-- DATA FOR PROCESSING follows --

theorem lowDead_live {bs : List Nat} (h : ∀ b ∈ bs, s.h.deadBit b = false) : u.h.lowDead bs = none := by
  unfold Hart.lowDead
  rw [hu.h_eq, List.filter_eq_nil_iff.2 fun b hb => by simp [h b hb]]
  rfl

theorem checkLives_ok {bs : List Nat} (h : ∀ b ∈ bs, s.h.deadBit b = false) : checkLives bs u = (.ok (), u) := by
  unfold checkLives
  refine (bind_ok (show (get : M State) u = (.ok u, u) from rfl)).trans ?_
  rw [lowDead_live hu h]
  rfl

/-- The check of names with live registers that a descriptor adds (R117). -/
theorem checkNamed_more {i : Instr} {more : List Nat} (h : named i s = true) (hm : ∀ b ∈ more, s.h.deadBit b = false) :
    checkNamed i more u = (.ok (), u) := by
  have hnote : noteNames more u = (.ok (), u) := by
    show (Except.ok (), _) = (Except.ok (), u)
    dsimp only
    rw [lowDead_live hu hm]
  have hnamed := checkNamed_named hu h
  unfold checkNamed at hnamed ⊢
  rw [bind_ok (show getH u = (.ok u.h, u) from rfl)] at hnamed ⊢
  by_cases hc : ((namedBits i).any fun b => 56 ≤ b && u.h.streams ≤ b - 56) = true
  · rw [if_pos hc] at hnamed ⊢
    exact hnamed
  · rw [if_neg hc] at hnamed ⊢
    refine (bind_ok hnote).trans ?_
    exact (bind_ok (show noteNames [] u = (.ok (), u) from rfl)).symm.trans hnamed
end

theorem waitHead_ok {m : Mat} {u : State} (h : (m.slot m.head).st = .free ∨ (m.slot m.head).st = .opened) : waitHead m u = (.ok (), u) := by
  unfold waitHead
  obtain h | h := h <;> rw [h] <;> rfl

theorem eltPsn_zero {r : VReg} (h : r.psn = 0) (w e : Nat) : r.eltPsn w e = false := by
  unfold VReg.eltPsn
  rw [h]
  simp

theorem matEltPsn_zero {m : Mat} (h : m.tilePsn = 0) (w cols k n : Nat) : m.eltPsn w cols k n = false := by
  unfold Mat.eltPsn
  rw [h]
  simp

/-! ## An `mma` (R264, R266, R267) -/

/-- The register of the scales of A (R266). -/
def scaleReg (fm : Form) : BitVec 5 := (e5Of fm).setWidth 5

/-- The fields of an `mma`: its row word, SEL′ and the terms of the row. -/
def mmaWord (r : BitVec 5) (h : Hart) : Nat := (h.getX (r.setWidth 6)).toNat
def mmaPick (fd : DWord) (r a : BitVec 5) (k : MmaForm) (h : Hart) (g : Gang) : Nat × List Term :=
  mmaTerms h g.rb (depthOf fd) (fmtWidth (fdFA fd)) (bits (mmaWord r h) 0 8) a k

/-- The row of slot H that it adds to. -/
def mmaRowNo (r : BitVec 5) (h : Hart) (g : Gang) : Nat := bits (mmaWord r h) 16 7 % matRows (g.mat.slot g.mat.head).kind

/-- The scale byte of A for index t. -/
def mmaScaleA (fm : Form) (fd : DWord) (r a : BitVec 5) (k : MmaForm) (h : Hart) (g : Gang) (t : Nat) : Nat :=
  (h.getV (scaleReg fm)).elt 8 (((mmaPick fd r a k h g).1 * depthOf fd + t) / 32)

/-- The terms whose index the tile has. -/
def mmaUsed (fd : DWord) (r a : BitVec 5) (k : MmaForm) (h : Hart) (g : Gang) : List Term :=
  (mmaPick fd r a k h g).2.filter fun t => t.k < depthOf fd

/-- The row after it, where format and depth agree with the tag and the kind. -/
def mmaSums (fm : Form) (fd : DWord) (r a : BitVec 5) (k : MmaForm) (h : Hart) (g : Gang) : MRow :=
  mmaRow g.mat (g.mat.slot g.mat.head).openIt false (fdFA fd) (g.cols (fdFA fd)) (mmaScaleA fm fd r a k h g) (mmaUsed fd r a k h g)
    ((g.mat.slot g.mat.head).row (g.cols (fdFA fd)) (mmaRowNo r h g))

/-- Slot H after it. -/
def mmaSlot (fm : Form) (fd : DWord) (r a : BitVec 5) (k : MmaForm) (h : Hart) (g : Gang) : MSlot :=
  (g.mat.slot g.mat.head).openIt.setRow (mmaRowNo r h g) (mmaSums fm fd r a k h g)

/-- The registers that its form reads. -/
def mmaRegs (a : BitVec 5) : MmaForm → List (BitVec 5)
  | .indexed v => [a, v]
  | _ => [a]

/-- The conditions of the statement: slot H takes the command, and format and depth agree with the tile's tag and the slot's kind. -/
structure MmaReady (fm : Form) (f : BitVec 3) (k : MmaForm) (s : State) (g : Gang) : Prop where
  gang : s.gangOf s.h.gang = some g
  mat : g.desc.mat = true
  st : (g.mat.slot g.mat.head).st = .free ∨ (g.mat.slot g.mat.head).st = .opened
  kind : (g.mat.slot g.mat.head).kind = fdFA (fdValue fm f s.h)
  fmt : g.mat.fmt = fdFA (fdValue fm f s.h)
  depth : g.mat.k = depthOf (fdValue fm f s.h)
  fd : fdOk { fa := some matFmt, fb := some matFmt, dst := some matFmt, kdep := true, noBlock := true } (fdValue fm f s.h) = true
  fb : fdFB (fdValue fm f s.h) = fdFA (fdValue fm f s.h)
  dst : fdDst (fdValue fm f s.h) = fdFA (fdValue fm f s.h)
  tilePsn : g.mat.tilePsn = 0
  scalePsn : g.mat.scalePsn = 0
  scales : if isTb8 (fdFA (fdValue fm f s.h)) then (∃ e l, fm = .ext e ∨ fm = .extLit e l) ∧ s.h.deadBit (vBit (scaleReg fm)) = false ∧
    (s.h.getV (scaleReg fm)).psn = 0 else e5Of fm = 0
  indexed : ∀ v, k = .indexed v → isTb8 (fdFA (fdValue fm f s.h)) = false

end Sys2Proof.Words
end

section
/-! # What an `mma` leaves (R264, R266, R267) -/

namespace Sys2Proof.Words
open Sys2Proof Sys2Proof.Machine Sys2Proof.Claims Sys2Proof.Laws Sys2Proof.Together

theorem named_fresh {i : Instr} {s : State} (h : named i s = true) : fresh i s = true := by
  unfold named at h
  exact (Bool.and_eq_true _ _ ▸ h).1

theorem noSlots_append {l l' : List (BitVec 5)} {h : Hart} (hs : noSlots (l ++ l') h = true) :
    noSlots l h = true ∧ noSlots l' h = true := by
  unfold noSlots at hs ⊢
  rwa [List.all_append, Bool.and_eq_true] at hs

/-- A check that is made only where it applies. -/
theorem check_if_ok {β : Type} {c : Prop} [Decidable c] {m : M Unit} {next : Unit → M β} {u : State} (h : c → m u = (.ok (), u)) :
    (if c then m >>= next else next ()) u = next () u := by
  split
  · next hc => exact bind_ok (h hc)
  · rfl

/-- The form has the fifth operand. -/
def hasE5 : Form → Bool
  | .ext _ | .extLit _ _ => true
  | _ => false

/-- The index of a term is an element of a register. -/
def isIndexed : MmaForm → Bool
  | .indexed _ => true
  | _ => false

/-- The check of the register of indexes, where the form has one. -/
theorem noSlot_form_ok {β : Type} {s u : State} (hu : Begun s u) {a : BitVec 5} {k : MmaForm} {next : Unit → M β}
    (h : noSlots (mmaRegs a k) s.h = true) :
    (match (generalizing := false) k with | .indexed v => noSlot v >>= next | _ => next ()) u = next () u := by
  cases k with
  | indexed v => exact bind_ok (noSlot_ok hu (noSlots_cons (noSlots_cons h).2).1)
  | plain => rfl
  | s24 m => rfl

-- DATA FOR PROCESSING concluded --

Where a line above contains the string "extLit", copy that line.

*SOLUTION BELOW*
  scales : if isTb8 (fdFA (fdValue fm f s.h)) then (∃ e l, fm = .ext e ∨ fm = .extLit e l) ∧ s.h.deadBit (vBit (scaleReg fm)) = false ∧
  | .ext _ | .extLit _ _ => true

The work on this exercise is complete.